Caere was not spared by the crisis that affected the great centres of southern Etruria during the second half of that century, after the defeat at sea at the Battle of Cumae in 474 BC. A recovery can be perceived, however, at the beginning of the 4th century BC, when strong relationships with Rome continued. The town sheltered the Roman refugees including the priests and Vestal Virgins after the Gallic attack and fire of 390 BC, and the Roman aristocracy was educated in Caere.

The Roman Tabulae Caeritum dates from this time; it listed those citizens of Caere who were classed as Roman citizens and liable for military service, without being able to vote. It is supposed to have been the first community to receive this privilege, known as ius Caeritum.

In 384/383 BC Dionysius plundered Pyrgi. Support came from Caere, but this was also beaten.

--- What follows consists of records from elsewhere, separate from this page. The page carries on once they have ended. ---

-- ==== Sys2Proof/Laws/Step.lean ====
section
/-! SUPPORT. What a command can do, said once (`exec_effect`), and what a step can do (`step_cases`); every claim
about them is derived from these two. -/

namespace Sys2Proof.Machine

/-- The effects a command can have, each with its guard: first the answers that change no field of `S`, then the
commands that do. -/
inductive Effect (i : Instr) (s t : State) : Prop where
  /-- Not configured (40_accumulator.md R101). -/
  | nocfg (hi : i ≠ .nop) (hi' : ∀ e, i ≠ .configure e) (hcfg : s.cfg = false) (h : t = respond .nocfg 0 s)
  /-- A second CONFIGURE. -/
  | second (e : Half) (hi : i = .configure e) (hcfg : s.cfg = true) (h : t = respond .illegal 0 s)
  /-- CONFIGURE with an illegal length. -/
  | badLength (e : Half) (hi : i = .configure e) (hcfg : s.cfg = false) (hlegal : legalExp s.build e = false)
      (h : t = respond .range 0 s)
  /-- BIT_AT outside the window. -/
  | badBit (p : Half) (hi : i = .bitAt p) (hcfg : s.cfg = true) (hp : storeBits s.exp ≤ p.toNat)
      (h : t = respond .range 0 s)
  /-- BYTE_AT that would leave the window. -/
  | badByte (p : Half) (hi : i = .byteAt p) (hcfg : s.cfg = true) (hp : storeBits s.exp < p.toNat + 8)
      (h : t = respond .range 0 s)
  /-- NOP. -/
  | nop (hi : i = .nop) (h : t = respond .ok 0 s)
  /-- SIZE. -/
  | size (hi : i = .size) (hcfg : s.cfg = true) (h : t = respond .ok s.cursor s)
  /-- BIT_AT inside the window. -/
  | bit (p : Half) (hi : i = .bitAt p) (hcfg : s.cfg = true) (hp : p.toNat < storeBits s.exp)
      (h : t = respond .ok (zextBit (s.bitRead p.toNat)) s)
  /-- BYTE_AT inside the window. -/
  | byte (p : Half) (hi : i = .byteAt p) (hcfg : s.cfg = true) (hp : p.toNat + 8 ≤ storeBits s.exp)
      (h : t = respond .ok (zextByte (memRead8 s.bitRead p.toNat)) s)
  /-- CONFIGURE, accepted. -/
  | create (e : Half) (hi : i = .configure e) (hcfg : s.cfg = false) (hlegal : legalExp s.build e = true)
      (h : t = respond .ok 0 (create e s))
  /-- A push below capacity. -/
  | append (v : Bool) (hi : i = .pushBit v ∨ (i = .clkEdge ∧ v = s.sampledData)) (hcfg : s.cfg = true)
      (hcap : s.cursor ≠ s.exp) (h : t = respond .ok 0 (append v s))
  /-- A push at capacity. -/
  | overflow (hi : i = .clkEdge ∨ ∃ v, i = .pushBit v) (hcfg : s.cfg = true) (hcap : s.cursor = s.exp)
      (h : t = respond .ok 0 (setOverflow s))
  /-- RESET. -/
  | reset (hi : i = .reset) (hcfg : s.cfg = true) (h : t = respond .ok 0 (accReset s))
  /-- EN_EDGE. -/
  | enEdge (hi : i = .enEdge) (hcfg : s.cfg = true)
      (h : t = respond .ok 0 (accReset (dispatchReading (frameReading s) s)))

theorem push_effect (v : Bool) (s : State) :
    (s.cursor ≠ s.exp ∧ push v s = respond .ok 0 (append v s)) ∨
      (s.cursor = s.exp ∧ push v s = respond .ok 0 (setOverflow s)) := by
  by_cases h : s.cursor = s.exp
  · exact .inr ⟨h, by simp [push, atCapacity, h]⟩
  · exact .inl ⟨h, by simp [push, atCapacity, h]⟩

theorem configure_effect (e : Half) (s : State) :
    ∃ t, exec (.configure e) s = .next t ∧ Effect (.configure e) s t := by
  refine ⟨_, rfl, ?_⟩
  cases hcfg : s.cfg with
  | true => exact .second e rfl hcfg (by simp [answerIllegal])
  | false =>
    cases hl : legalExp s.build e with
    | true => exact .create e rfl hcfg hl (by simp)
    | false => exact .badLength e rfl hcfg hl (by simp)

theorem bitAt_effect (p : Half) (s : State) (hcfg : s.cfg = true) :
    ∃ t, exec (.bitAt p) s = .next t ∧ Effect (.bitAt p) s t := by
  refine ⟨_, rfl, ?_⟩
  rw [whenConfigured_of_cfg _ _ hcfg]
  by_cases hp : storeBits s.exp ≤ p.toNat
  · exact .badBit p rfl hcfg hp (by simp [positionOf, hp])
  · exact .bit p rfl hcfg (Nat.not_le.mp hp) (by simp [positionOf, hp])

theorem byteAt_effect (p : Half) (s : State) (hcfg : s.cfg = true) :
    ∃ t, exec (.byteAt p) s = .next t ∧ Effect (.byteAt p) s t := by
  refine ⟨_, rfl, ?_⟩
  rw [whenConfigured_of_cfg _ _ hcfg]
  by_cases hp : storeBits s.exp < p.toNat + 8
  · exact .badByte p rfl hcfg hp (by simp [positionOf, hp])
  · exact .byte p rfl hcfg (Nat.not_lt.mp hp) (by simp [positionOf, hp])

/-- Every command answers a next state, with one of the effects. -/
theorem exec_effect (i : Instr) (s : State) : ∃ t, exec i s = .next t ∧ Effect i s t := by
  cases hcfg : s.cfg with
  | false =>
    have hno : ∀ f, whenConfigured f s = respond .nocfg 0 s := fun f => whenConfigured_of_not_cfg f s hcfg
    cases i with
    | nop => exact ⟨_, rfl, .nop rfl rfl⟩
    | configure e => exact configure_effect e s
    | pushBit v => exact ⟨_, rfl, .nocfg (by simp) (by simp) hcfg (hno _)⟩
    | bitAt p => exact ⟨_, rfl, .nocfg (by simp) (by simp) hcfg (hno _)⟩
    | byteAt p => exact ⟨_, rfl, .nocfg (by simp) (by simp) hcfg (hno _)⟩
    | size => exact ⟨_, rfl, .nocfg (by simp) (by simp) hcfg (hno _)⟩
    | reset => exact ⟨_, rfl, .nocfg (by simp) (by simp) hcfg (hno _)⟩
    | clkEdge => exact ⟨_, rfl, .nocfg (by simp) (by simp) hcfg (hno _)⟩
    | enEdge => exact ⟨_, rfl, .nocfg (by simp) (by simp) hcfg (hno _)⟩
  | true =>
    have hyes : ∀ f, whenConfigured f s = f s := fun f => whenConfigured_of_cfg f s hcfg
    cases i with
    | nop => exact ⟨_, rfl, .nop rfl rfl⟩
    | configure e => exact configure_effect e s
    | pushBit v =>
      refine ⟨_, rfl, ?_⟩
      rw [hyes]
      rcases push_effect v s with ⟨h, hp⟩ | ⟨h, hp⟩
      · exact .append v (.inl rfl) hcfg h hp
      · exact .overflow (.inr ⟨v, rfl⟩) hcfg h hp
    | bitAt p => exact bitAt_effect p s hcfg
    | byteAt p => exact byteAt_effect p s hcfg
    | size => exact ⟨_, rfl, .size rfl hcfg (hyes _)⟩
    | reset => exact ⟨_, rfl, .reset rfl hcfg (hyes _)⟩
    | clkEdge =>
      refine ⟨_, rfl, ?_⟩
      rw [hyes]
      rcases push_effect s.sampledData s with ⟨h, hp⟩ | ⟨h, hp⟩
      · exact .append _ (.inr ⟨rfl, rfl⟩) hcfg h hp
      · exact .overflow (.inl rfl) hcfg h hp
    | enEdge => exact ⟨_, rfl, .enEdge rfl hcfg (hyes _)⟩

/-- The effects are all there is: whatever a command answers is one of them. -/
theorem exec_inv (i : Instr) (s t : State) (h : exec i s = .next t) : Effect i s t := by
  obtain ⟨u, hu, he⟩ := exec_effect i s
  rw [hu] at h
  cases h
  exact he

/-- What every command leaves alone, and that every command is answered, `OVF` being the flag after it. -/
theorem Effect.environment {i : Instr} {s t : State} (h : Effect i s t) :
    t.build = s.build ∧ t.pending = s.pending ∧ t.sampledData = s.sampledData ∧
      ∃ status data, t.response = some ⟨status, t.ovf, data⟩ := by
  cases h <;> subst_vars <;> simp

/-- What one step can do. -/
inductive StepCase (s t : State) : Prop where
  | idle (hp : s.pending = []) (h : t = idle s)
  | illegal (d : Delivery) (rest : List Delivery) (hp : s.pending = d :: rest) (why : IllegalCause)
      (hd : decode d.word = .illegal why) (h : t = answerIllegal (deliver d rest s))
  | command (d : Delivery) (rest : List Delivery) (hp : s.pending = d :: rest) (i : Instr)
      (hd : decode d.word = .command i) (he : exec i (deliver d rest s) = .next t)

theorem step_of_pending_nil (s : State) (h : s.pending = []) : step s = .next (idle s) := by simp [step, h]

theorem step_of_illegal (s : State) (d : Delivery) (rest : List Delivery) (why : IllegalCause)
    (hp : s.pending = d :: rest) (hd : decode d.word = .illegal why) :
    step s = .next (answerIllegal (deliver d rest s)) := by simp [step, hp, hd]

theorem step_of_command (s : State) (d : Delivery) (rest : List Delivery) (i : Instr)
    (hp : s.pending = d :: rest) (hd : decode d.word = .command i) :
    step s = exec i (deliver d rest s) := by simp [step, hp, hd]

theorem step_cases (s t : State) (h : step s = .next t) : StepCase s t := by
  cases hp : s.pending with
  | nil =>
    rw [step_of_pending_nil s hp] at h
    cases h
    exact .idle hp rfl
  | cons d rest =>
    cases hd : decode d.word with
    | command i => exact .command d rest hp i hd (step_of_command s d rest i hp hd ▸ h)
    | illegal why =>
      rw [step_of_illegal s d rest why hp hd] at h
      cases h
      exact .illegal d rest hp why hd rfl

end Sys2Proof.Machine
end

In 353 BC Caere, allied to the Tarquinii, lost a war with Rome and with it some of its territory, including the coastal area and ports so important for trade.
From about 300 BC Caere came under Roman rule. Although the exact sequence of their submission can no longer be reconstructed today, there had been numerous feuds. Rome is said to have had a 100-year truce with Caere as a result, and virtually all Etruria was in Roman hands from about 295 BC. It provided Rome with various provisions during the First Punic War, but otherwise contributed little materially.

The city briefly regained some prosperity under either Augustus or Tiberius, but lost its wealth and power completely by the first century AD.

== Ancient bishopric ==
Saint Adeodatus participated as bishop of this episcopal see, in a synod at Rome called by Pope Symmachus in 499, shortly before the seat of the bishopric was moved, because of malaria, from Caere Vetus (today's Cerveteri) to the new settlement of Caere Nova (today's Ceri). The territory of the Diocese of Caere became part of the Diocese of Porto around the 11th century.

No longer a residential bishopric, Caere is today listed by the Catholic Church as a titular see.

==Archaeological site==

During the period 700-300 BC the inhabitants constructed an impressive necropolis known today as Banditaccia, which is still not fully excavated but has already yielded the "Sarcophagus of the Spouses".

Since 2012, Queen's University at Kingston has been leading archaeology at the urban centre known as Vigna Marini.